"The Adventure of the Cardboard Box" is one of the 56 short Sherlock Holmes stories written by Sir Arthur Conan Doyle. The story was first published in The Strand Magazine in the United Kingdom in January 1893, and in Harper's Weekly in the United States on 14 January 1893. It is the second of twelve stories collected in The Memoirs of Sherlock Holmes in most British editions of the canon, and the second of the eight stories from His Last Bow in most American versions.

Synopsis
Miss Susan Cushing of Croydon receives a parcel in the post that contains two severed human ears packed in coarse salt. Inspector Lestrade of Scotland Yard suspects a prank by three medical students whom Miss Cushing was forced to evict because of their unruly behaviour. The parcel was sent from Belfast, the city of origin of one of the former boarders. Upon examining the parcel himself, Holmes is convinced that it is evidence of a serious crime. He reasons that a medical student with access to a dissection laboratory would likely use something other than plain salt to preserve human remains, and would be able to make a more precise cut than the roughly hacked ears suggest. The address on the package, roughly written and with a spelling correction, suggests to Holmes that the sender lacks education and is unfamiliar with Croydon. The knot in the string suggests to Holmes that they are looking for someone with sailing experience.
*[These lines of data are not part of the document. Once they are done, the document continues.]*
-- ==== Sys2Proof/Config.lean ====
section
/-! DEFINITION. The configuration of 00_scope.md rule R9: the parameters the source leaves open. The record is carried in
State, so that a claim about every state quantifies over every configuration (log 3); `Config.initial` is the one State.reset
carries: the spec's defaults, and an opaque constant for each parameter the spec leaves OPEN (log 4). A claim about block reset
that must not rest on those defaults is stated of `State.resetWith`, which takes the configuration as an argument. -/

namespace Sys2Proof

open Sys2Proof.Machine

/-- MSG (R9, R255): the text of every error but Timeout, whose text the source gives. Plain data, one field for each variant of
rule R250's table (log 21). -/
structure Messages where
  portUnavailable : String
  openFailed : String
  nullOrEmpty : String
  wrongLength : String
  badSyncOrAddress : String
  crcMismatch : String
  invalidVelocity : String
  configReadbackFailed : String
  stall : String
  overTemperaturePrewarning : String
  overTemperature : String
  openLoadA : String
  openLoadB : String
  shortToGroundA : String
  shortToGroundB : String
  velocityOutOfBand : String
  deriving DecidableEq, Repr, Inhabited

/-- The parameters of rule R9. -/
structure Config where
  /-- SLAVE_ADDRESS. -/
  slaveAddress : Byte
  regGconf : RegAddr
  regChopconf : RegAddr
  regCoolconf : RegAddr
  regIholdIrun : RegAddr
  regTpowerdown : RegAddr
  regTpwmthrs : RegAddr
  regRampmode : RegAddr
  regXactual : RegAddr
  regVstart : RegAddr
  regA1 : RegAddr
  regV1 : RegAddr
  regAmax : RegAddr
  regVmax : RegAddr
  regDmax : RegAddr
  regD1 : RegAddr
  regVstop : RegAddr
  regXtarget : RegAddr
  cfgGconf : Word
  cfgChopconf : Word
  cfgCoolconf : Word
  cfgIholdIrun : Word
  cfgTpowerdown : Word
  cfgTpwmthrs : Word
  cfgVstart : Word
  cfgA1 : Word
  cfgV1 : Word
  cfgAmax : Word
  cfgDmax : Word
  cfgD1 : Word
  cfgVstop : Word
  /-- RAMPMODE_POSITION. -/
  rampmodePosition : Word
  /-- UNREACHABLE_TARGET. -/
  unreachableTarget : Word
  /-- DATA_CORRUPT_INIT. -/
  dataCorruptInit : Bool
  /-- STALL_EXC_RESET. -/
  stallExcReset : Bool
  /-- VEL_EXC_RESET. -/
  velExcReset : Bool
  /-- MSG. -/
  messages : Messages
  deriving DecidableEq, Repr

/-- The 19 register addresses the block uses, in the order of rule R62's table. -/
def Config.addresses (c : Config) : List RegAddr :=
  [c.regGconf, c.regIholdIrun, c.regTpowerdown, c.regTpwmthrs, c.regRampmode, c.regXactual, Const.regVactual, c.regVstart,
   c.regA1, c.regV1, c.regAmax, c.regVmax, c.regDmax, c.regD1, c.regVstop, c.regXtarget, c.regChopconf, c.regCoolconf,
   Const.regDrvStatus]

/-- The requirements of rule R62 on a configuration: the 19 addresses are pairwise distinct (each is below 0x80 by its
type). -/
abbrev Config.wellFormed (c : Config) : Prop :=
  c.addresses.Nodup

/-! The parameters rule R9 leaves OPEN: constants with no body, so no proof can know them (log 4). -/

opaque Config.openSlaveAddress : Byte
opaque Config.openGconf : Word
opaque Config.openChopconf : Word
opaque Config.openIholdIrun : Word
opaque Config.openTpowerdown : Word
opaque Config.openTpwmthrs : Word
opaque Config.openVstart : Word
opaque Config.openA1 : Word
opaque Config.openV1 : Word
opaque Config.openAmax : Word
opaque Config.openDmax : Word
opaque Config.openD1 : Word
opaque Config.openVstop : Word
opaque Config.openUnreachableTarget : Word

opaque Config.openMessages : Messages

/-- The velocity register value outside the domain [0, 5] of rule R185, where the rule states none (log 30). -/
opaque Config.vregOutsideDomain : Rat → Word

/-- The configuration of State.reset: rule R9's defaults where it gives one, the opaque constants where it says OPEN. -/
def Config.initial : Config where
  slaveAddress := Config.openSlaveAddress
  regGconf := Const.addrGconf
  regChopconf := Const.addrChopconf
  regCoolconf := Const.addrCoolconf
  regIholdIrun := Const.addrIholdIrun
  regTpowerdown := Const.addrTpowerdown
  regTpwmthrs := Const.addrTpwmthrs
  regRampmode := Const.addrRampmode
  regXactual := Const.addrXactual
  regVstart := Const.addrVstart
  regA1 := Const.addrA1
  regV1 := Const.addrV1
  regAmax := Const.addrAmax
  regVmax := Const.addrVmax
  regDmax := Const.addrDmax
  regD1 := Const.addrD1
  regVstop := Const.addrVstop
  regXtarget := Const.addrXtarget
  cfgGconf := Config.openGconf
  cfgChopconf := Config.openChopconf
  cfgCoolconf := Const.coolconfDisabled
  cfgIholdIrun := Config.openIholdIrun
  cfgTpowerdown := Config.openTpowerdown
  cfgTpwmthrs := Config.openTpwmthrs
  cfgVstart := Config.openVstart
  cfgA1 := Config.openA1
  cfgV1 := Config.openV1
  cfgAmax := Config.openAmax
  cfgDmax := Config.openDmax
  cfgD1 := Config.openD1
  cfgVstop := Config.openVstop
  rampmodePosition := Const.rampmodePosition
  unreachableTarget := Config.openUnreachableTarget
  dataCorruptInit := Const.dataCorruptInit
  stallExcReset := Const.stallExcReset
  velExcReset := Const.velExcReset
  messages := Config.openMessages

end Sys2Proof
end

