/-- R39, R41, R44: the slot changes only by a delivery or a step A, WAITING and WAKE only by a step of a read, a delivery or the
timer, STATUS_WORK only by FRESH and a status read. -/
def Obligations.ReadUnitWriters : Prop :=
  ∀ s t : State, step s = .next t →
    (t.pendingReply ≠ s.pendingReply →
      (nextAgent s = .delivery ∧ ∃ buf, s.rxIn.head? = some buf ∧ t.pendingReply = .full buf) ∨
        nextAgent s = .requester ∧ atRead s = true ∧ t.pendingReply = .empty) ∧
    (t.waiting ≠ s.waiting → nextAgent s = .requester ∧ atRead s = true) ∧
    (t.wake ≠ s.wake →
      nextAgent s = .requester ∧ atRead s = true ∧ t.wake = .none ∨
        nextAgent s = .delivery ∧ s.waiting = true ∧ t.wake = .signalled ∨
        nextAgent s = .readTimer ∧ s.waiting = true ∧ t.wake = .timedOut) ∧
    (t.statusWork ≠ s.statusWork →
      nextAgent s = .requester ∧ (s.currentOp = some .fresh ∨ ∃ kind r, s.currentOp = some (.readStatus kind r)))

/-- R231, R293 and logs 3 and 19: no step changes the configuration, clears the refusal mark or takes back an output event. -/
def Obligations.KeptForTheWholeRun : Prop :=
  ∀ (n : Nat) (s t : State), steps n s = .next t →
    t.cfg = s.cfg ∧ (s.refusalMark = true → t.refusalMark = true) ∧ s.outputs <+: t.outputs

/-- R32, R238: Closed is terminal: over any number of steps from a Closed state that meets the invariant, STATE stays Closed and
no frame goes out. -/
def Obligations.ClosedIsTerminal : Prop :=
  ∀ (n : Nat) (s t : State), Inv s → s.lifecycle = .closed → steps n s = .next t →
    Inv t ∧ t.lifecycle = .closed ∧ ∀ frame, Output.tx frame ∈ t.outputs → Output.tx frame ∈ s.outputs

/-- R43: outside `checkStatus`, STATUS_WORK does not influence a step. -/
def Obligations.StatusWorkUnobservable : Prop :=
  ∀ (s t : State) (w : MotorStatus), s.curCmd ≠ some .checkStatus → step s = .next t →
    step { s with statusWork := w } = .next { t with statusWork := w }

end
end

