/-- A micro-operation that completes leaves the session the next step asks for. -/
theorem sessionAt_succ {cfg : Config} {c : Command} {k : Nat} {op : MicroOp} {l : Lifecycle} {o : Bool}
    (hp : Placed cfg c k op) (hret : ∀ v, op ≠ .ret v) (hs : sessionAt c k l o = true) :
    sessionAt c (k + 1) (lifecycleAfter l op) (channelAfter o op) = true := by
  have htransfer : Configures c → 3 < k → k < 27 → sessionAt c (k + 1) l o = true := fun hc h₁ h₂ =>
    (sessionAt_configuring hc (by omega) (by omega)).mpr ((sessionAt_configuring hc h₁ (by omega)).mp hs)
  cases op with
  | validate rps =>
    obtain ⟨rfl, hc⟩ := hp
    cases c with
    | start _ | setVelocity _ | reset _ => exact hs
    | resetPositionCounter | checkStatus | enableStallException _ | enableVelocityException _ | close => cases hc
  | openLink =>
    obtain ⟨rfl, rps, rfl⟩ := hp
    simp_all [sessionAt, sessionOk, lifecycleAfter, channelAfter]
  | powerCycle =>
    obtain ⟨rfl, rps, rfl⟩ := hp
    exact hs
  | setState l' =>
    obtain ⟨⟨rps, rfl | rfl⟩, ⟨rfl, rfl⟩ | ⟨rfl, rfl⟩⟩ := hp <;>
      simp_all [sessionAt, sessionOk, lifecycleAfter, channelAfter]
  | setRps rps =>
    obtain ⟨-, ⟨hc, rfl⟩ | ⟨-, rfl⟩⟩ := hp
    · exact htransfer hc (by omega) (by omega)
    · exact hs
  | write reg v =>
    obtain ⟨hc, h₁, h₂⟩ | ⟨rps, rfl⟩ | rfl := hp
    · exact htransfer hc (by omega) h₂
    · exact hs
    · exact hs
  | readBack reg v =>
    obtain ⟨hc, h₁, h₂⟩ := hp
    exact htransfer hc (by omega) h₂
  | fresh | readStatus _ _ | eval => obtain rfl := hp; exact hs
  | setFlag which b => cases which <;> obtain rfl := hp <;> exact hs
  | closeLink => obtain ⟨rfl, rfl⟩ := hp; rfl
  | ret v => exact absurd rfl (hret v)

/-- A command that returns leaves a session between commands. -/
theorem settledAt_of_ret {cfg : Config} {c : Command} {k : Nat} {v : RetValue} {l : Lifecycle} {o : Bool}
    (hp : Placed cfg c k (.ret v)) (hs : sessionAt c k l o = true) : settledAt l o = true := by
  obtain ⟨rfl, -⟩ := hp
  rw [settledAt_iff]
  cases c with
  | start rps | reset rps =>
    obtain ⟨rfl, rfl⟩ : l = .running ∧ o = true := by
      simpa [microProgram, configBody, configWrites, configReadBacks, sessionAt, sessionOk] using hs
    simp
  | close =>
    obtain ⟨rfl, rfl⟩ : l = .closed ∧ o = false := by simpa [microProgram, sessionAt, sessionOk] using hs
    simp
  | setVelocity _ | resetPositionCounter | checkStatus => exact .inl (by simpa [sessionAt, sessionOk, live] using hs)
  | enableStallException _ | enableVelocityException _ => exact settledAt_iff.mp hs

/-- The errors of a read-back come after SETSTATE(Configuring) (R194). -/
theorem beforeConfiguring_of_readBack {reg : RegAddr} {v : Word} :
    ∀ e ∈ errorsRaisedBy (.readBack reg v), beforeConfiguring e = false := by
  simp [errorsRaisedBy, decodeErrors, beforeConfiguring]

/-- A read-back that fails while configuring makes STATE Faulted (R194, R220). -/
theorem stateAfterError_of_readBack {c : Command} {reg : RegAddr} {v : Word} {e : CmdError} {l : Lifecycle} (hc : Configures c)
    (he : e ∈ errorsRaisedBy (.readBack reg v)) : stateAfterError c e l = .faulted := by
  obtain ⟨rps, rfl | rfl⟩ := hc <;> simp [stateAfterError, beforeConfiguring_of_readBack e he]

theorem stateAfterError_checkStatus (e : CmdError) (l : Lifecycle) :
    stateAfterError .checkStatus e l = l ∨ stateAfterError .checkStatus e l = .faulted := by
  cases hr : resetRequiring e <;> simp [stateAfterError, hr]

/-- A command that fails leaves, by rule R220, a session between commands. -/
theorem settledAt_of_error {cfg : Config} {c : Command} {k : Nat} {op : MicroOp} {e : CmdError} {l : Lifecycle} {o : Bool}
    (hp : Placed cfg c k op) (he : e ∈ errorsRaisedBy op) (hs : sessionAt c k l o = true) :
    settledAt (stateAfterError c e l) o = true := by
  rw [settledAt_iff]
  cases op with
  | validate rps =>
    obtain ⟨rfl, hc⟩ := hp
    obtain rfl := List.mem_singleton.mp he
    cases c <;> simp_all [velocityArg, stateAfterError, beforeConfiguring, sessionAt, sessionOk, live]
  | openLink =>
    obtain ⟨rfl, rps, rfl⟩ := hp
    simp only [errorsRaisedBy, List.mem_cons, List.not_mem_nil, or_false] at he
    obtain rfl | rfl := he <;> simp_all [stateAfterError, beforeConfiguring, sessionAt, sessionOk]
  | readBack reg v =>
    obtain ⟨hc, h₁, h₂⟩ := hp
    obtain ⟨-, rfl⟩ := (sessionAt_configuring hc (by omega) (by omega)).mp hs
    exact .inl ⟨.inr (stateAfterError_of_readBack hc he), rfl⟩
  | readStatus _ _ | eval =>
    obtain rfl := hp
    obtain ⟨hl, rfl⟩ := sessionAt_checkStatus.mp hs
    obtain heq | heq := stateAfterError_checkStatus e l <;> rw [heq]
    · exact .inl ⟨hl, rfl⟩
    · exact .inl ⟨.inr rfl, rfl⟩
  | setState _ | setRps _ | write _ _ | powerCycle | fresh | setFlag _ _ | closeLink | ret _ => cases he

/-! ### The invariant, field by field -/

/-- What the timers and WAITING are in phase `p` of `op`. -/
def PhaseFits (s : State) (op : MicroOp) : Phase → Prop
  | .issue => s.settleTimer = .disarmed ∧ s.waiting = false ∧ s.readTimer = .disarmed
  | .settle => isWrite op = true ∧ s.settleTimer = .armed ∧ s.waiting = false ∧ s.readTimer = .disarmed
  | .await => isRead op = true ∧ s.settleTimer = .disarmed ∧ s.waiting = true ∧ (s.wake ≠ .none ∨ s.readTimer = .armed)

/-- `Safety.Inv` with no command in progress. -/
structure Resting (s : State) : Prop where
  curCmd : s.curCmd = none
  seqPc : s.seqPc = .idle
  settleTimer : s.settleTimer = .disarmed
  waiting : s.waiting = false
  readTimer : s.readTimer = .disarmed
  lock : s.lock = .free
  rps : validRps s.desiredRps
  session : settledAt s.lifecycle s.channelOpen = true

/-- `Safety.Inv` at phase `p` of step `k` of command `c`, whose micro-operation is `op`. -/
structure Busy (s : State) (c : Command) (k : Nat) (p : Phase) (op : MicroOp) : Prop where
  curCmd : s.curCmd = some c
  seqPc : s.seqPc = .step k p
  opAt : microOpAt s.cfg c k = some op
  phase : PhaseFits s op p
  lock : s.lock = .free
  rps : validRps s.desiredRps
  arg : ∀ rps, velocityArg c = some rps → k ≤ 1 ∨ validRps rps
  session : sessionAt c k s.lifecycle s.channelOpen = true

theorem argsOk_iff {s : State} {c : Command} {k : Nat} {p : Phase} (hc : s.curCmd = some c) (hpc : s.seqPc = .step k p) :
    argsOk s = true ↔ ∀ rps, velocityArg c = some rps → k ≤ 1 ∨ validRps rps := by
  cases c <;> simp [argsOk, hc, hpc, velocityArg]

theorem phaseOk_timerOk_iff {s : State} {op : MicroOp} {k : Nat} {p : Phase} (hpc : s.seqPc = .step k p)
    (hop : s.currentOp = some op) : phaseOk s = true ∧ timerOk s = true ↔ PhaseFits s op p := by
  simp only [phaseOk, timerOk, PhaseFits, hpc, atWrite_of_op hop, atRead_of_op hop]
  cases p <;> cases s.waiting <;> simp [and_assoc]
Holmes considers the solution so simple that he asks Lestrade not to mention his name in connection with it. A few simple questions to Miss Cushing, a few observations, a cable to Liverpool, and a visit to Miss Cushing's sister Sarah (Holmes was denied admittance by the doctor because she was having a "brain fever") convince Holmes that the ears belong to Miss Cushing's other sister, Mary, and her extramarital lover, and that they have been murdered. He is convinced that Mary's estranged husband, Jim Browner, is the murderer, and that Browner had sent the cardboard box containing the ears to the Cushings' house in Croydon (addressing it merely to "S. Cushing"), not realizing that Sarah was no longer resident there. Browner, who is an unpleasant man when drunk, had meant to horrify Sarah (rather than Susan) because he ultimately blamed Sarah for causing the trouble that culminated in his murder of his wife and her lover.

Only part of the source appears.